De la famille, petite église domestique.

Biographie

Monseigneur André Gazaille est né le 16 mai 1946, à Montréal, fils de Lucien Gazaille et de Bérangère Rodier. Après des études en théologie et en pastorale au Grand séminaire et à l’Université de Montréal, il reçoit sa Licence en Sciences religieuses. À l’âge de 25 ans, il est ordonné prêtre pour le diocèse de Montréal, le 29 mai 1971 par Monseigneur Paul Grégoire.

Prêtre

Comme prêtre, il a été mandaté au service de plusieurs paroisses de Montréal: d’abord vicaire à Saint-Jean-Vianney (1971) puis à Saint-Rédempteur (1971-1979), il est nommé à Saints-Martyrs-Canadiens où il assume la charge de vicaire (1979-1982) puis de curé (1979-2006). À cette fonction, s’ajoutent celles de curé à La Visitation-de-la-Bienheureuse-Vierge-Marie (1999-2006) et à Saint-Antoine-Marie-Claret (2003-2006). De 1975 à 1991,  Monseigneur Gazaille a œuvré à titre d’aumônier du mouvement pour les jeunes R3 (issu du Cursillo). Il a aussi été accompagnateur dans le mouvement pour les couples Renouement conjugal (appelé aujourd’hui Vivre et aimer).

Évêque

Appelé à exercer le service d’évêque auxiliaire à Montréal, il a reçu l’ordination épiscopale le 25 mars 2006, choisissant comme devise «L’amour du Christ nous presse». Nommé chanoine titulaire et membre du Collège des consulteurs, il est également nommé vicaire épiscopal à la famille et aux jeunes par M. le Cardinal Jean-Claude Turcotte. De 2006 à 2008, il occupe la charge de curé de la cathédrale de Montréal.
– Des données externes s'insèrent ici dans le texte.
/-- A zone (R395): temperature in 0.125 degrees, and for Warm, Warn, Warn + 3, Hot and Trip whether it is crossed and the
run of samples toward the other side. -/
structure Zone where
  temp : Int := 0
  crossed : List Bool := [false, false, false, false, false]
  run : List Nat := [0, 0, 0, 0, 0]
deriving DecidableEq, Repr

/-- A tier's heat (R394-R398): a reading was taken; its three zones; since when a zone is at Warn or above; the hottest
zone's temperature at the last ladder test and its time; sensors' zones reported as all suspect. -/
structure TierHeat where
  sensed : Bool := false
  zones : Sparse Zone := []
  warnSince : Option Nat := none
  base : Option Int := none
  baseAt : Nat := 0
  blind : Bool := false
deriving DecidableEq, Repr

/-- A tier state request (R391): target state 0 to 3, its descriptor if a descriptor made it. -/
structure TierReq where
  tier : Nat := 0
  target : Nat := 0
  desc : Option DescRef := none
  wake : Bool := false
deriving DecidableEq, Repr

/-- An OPPOINT_SET that waits for changes to end (R267). -/
structure OpWait where
  desc : DescRef := {}
  tier : Nat := 0
  mask : Nat := 0
  op : Nat := 0
deriving DecidableEq, Repr

/-! ### Fuses (chapter 18) -/

/-- A package fuse word (R404, R407, R415): written, its data, destroyed, and how it was sensed: 0 as read, 1 marginal,
2 safe value. -/
structure FuseWord where
  written : Bool := false
  data : DWord := 0
  destroyed : Bool := false
  sense : Nat := 0
deriving DecidableEq, Repr

/-! ### Management (chapter 16) -/

/-- The image of a part as shipped (assumption log entry 7): signed with the key of slot 0. -/
def imageFactory : Image :=
  { headerOk := true, digestOk := true, sigOk := true
    keyDigest := BitVec.ofNat 384 (2 ^ 320 + 2 * 2 ^ 256 + 3 * 2 ^ 192 + 4 * 2 ^ 128 + 5 * 2 ^ 64 + 6)
    compDigest := 0, jetDigest := 0, sv := 0, version := 1, length := 0x900000 }

/-- A copy of the boot record (R361). `good`: its CRC checks. -/
structure BootRec where
  seq : Nat := 0
  active : Nat := 0
  prev : Nat := 0
  trial : Bool := false
  tried : Nat := 0
  good : Bool := true
deriving DecidableEq, Repr

/-- Staging (R269, R363): bytes staged; by PLDM or by FW_STAGE; LAST has been programmed. -/
structure Staging where
  bytes : Nat := 0
  pldm : Bool := false
deriving DecidableEq, Repr

/-- An activation that waits for the new Services (R364): the staged bank, the descriptor, when Services started. -/
structure Activation where
  bank : Nat := 0
  desc : Option DescRef := none
  since : Nat := 0
deriving DecidableEq, Repr

/-- A log sector (R374): 0 erased, 1 open, 2 full, 3 erase pending, 4 retired; its erase count; its header checks. -/
structure Sector where
  state : Nat := 0
  erases : Nat := 0
  headerOk : Bool := true
deriving DecidableEq, Repr

/-- A shutdown record (R378). -/
structure ShutRec where
  cause : Nat := 0
  boots : Nat := 0
  time : Nat := 0
  event : List Nat := []
  flashOff : Nat := 0
  flashOp : Nat := 0
  /-- Services has copied it to the log. -/
  copied : Bool := false
deriving DecidableEq, Repr

/-- A log entry (R374): its place in the circle, words of bytes 0-31, sequence number, boot count, type. -/
structure LogEntry where
  place : Nat := 0
  words : List Nat := []
  seq : Nat := 0
  boots : Nat := 0
  kind : Nat := 0
deriving DecidableEq, Repr

/-- A regulator (R372): its rail (numbered as in `Package.badRails`), the offset of its setpoint from nominal in mV, reads
failed in a row, time of its last step. -/
structure Regulator where
  rail : Nat := 0
  offset : Int := 0
  fails : Nat := 0
  stepAt : Nat := 0
  vout : Nat := 0
  iout : Nat := 0
  temp : Nat := 0
  status : Nat := 0
deriving DecidableEq, Repr

/-- The flash (R373-R382) besides the banks and the boot record. -/
structure Flash where
  /-- Log sectors by place in the circle, the spares used as (place, spare), the write place and entry in it. -/
  sectors : Sparse Sector := []
  spared : List (Nat × Nat) := []
  place : Nat := 0
  entry : Nat := 0
  seq : Nat := 0
  log : List LogEntry := []
  /-- Log RAM (R377). -/
  ram : List LogEntry := []
  slots : Sparse (Option ShutRec) := []
  /-- The configuration store: register overrides, boot count, SMBus address, group clock modes, regulators, the half in
  use, records appended to it and good sectors free in it. -/
  overrides : List (Nat × DWord) := []
  boots : Nat := 0
  sris : List Nat := []
  regulators : List Regulator := []
  half : Nat := 0
  records : Nat := 0
  /-- Sectors of the configuration store that are retired: 0-511 in the first half, 512-1,023 in the second. -/
  cfgBad : List Nat := []
  /-- The calibration set: its bytes where they differ from the factory's, and whether format and CRC check; bytes imported so
  far. -/
  cal : Sparse (BitVec 8) := []
  calGood : Bool := true
  calNew : Option (Sparse (BitVec 8)) := none
  /-- Flash operation in progress: 0 none, 1 program, 2 erase, and its offset (R378). -/
  busy : Nat := 0
  busyOff : Nat := 0
deriving DecidableEq, Repr

/-- The management processor (chapter 16). `grotto`, `services`: they run; `bankA`, `bankB`: the images held; `running`: the
image the MP runs and `jetImage` the one the jets run; `staged`: a verified image is in the inactive bank; `activated`: the
running image was activated since the last commit; `gateDone`: the result of a gate that returned BUSY. -/
structure Mgmt where
  grotto : Bool := false
  services : Bool := false
  bankA : Option Image := some imageFactory
  bankB : Option Image := none
  boot0 : BootRec := { seq := 1 }
  boot1 : BootRec := { good := false }
  running : Option Image := none
  jetImage : Option Image := none
  staging : Option Staging := none
  staged : Bool := false
  fwDesc : Option DescRef := none
  activation : Option Activation := none
  activated : Bool := false
  /-- Services has called READY since its start; time of the last READY, or of the start of Services. -/
  isReady : Bool := false
  readyAt : Nat := 0
  gateDone : Option (Nat × Nat × List Nat) := none
  /-- Time of the last cause to run from the PLL (R355). -/
  pllAt : Option Nat := none
  /-- Time of the last management-only reset or ROM boot. -/
  resetAt : Nat := 0
  tid : Nat := 0
  receiver : Option Nat := none
  /-- PLDM firmware update state: 0 idle, 1 update requested. -/
  updating : Bool := false
  /-- SPDM negotiation: 0 none, 1 version, 2 capabilities, 3 algorithms. -/
  spdm : Nat := 0
deriving DecidableEq, Repr

/-! ### Scan and debug (chapter 19) -/

/-- A hart of the debug module (R429). `epoch`: marks the halt, so that registers the firmware left are free values; `regs`:
registers written since; `triggers`: tdata1 and tdata2 of the four. -/
structure Hart where
  halted : Bool := false
  haltReq : Bool := false
  step : Bool := false
  resumeAck : Bool := false
  epoch : Nat := 0
  /-- Halted since. -/
  since : Nat := 0
  regs : Sparse (Option Word) := []
  triggers : Sparse (Word × Word) := []
deriving DecidableEq, Repr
En 2009, il est nommé répondant diocésain du chemin Néocatéchuménal et, en 2010, il devint aussi directeur du Service de pastorale liturgique de l’archidiocèse de Montréal.

Sa Sainteté le pape Benoît XVI a nommé  Monseigneur André Gazaille évêque de Nicolet, le 11 juillet 2011. Le 11 septembre suivant, il est devenu le sixième évêque de ce diocèse situé au Centre-du-Québec. Il succédait alors à Monseigneur Raymond St-Gelais.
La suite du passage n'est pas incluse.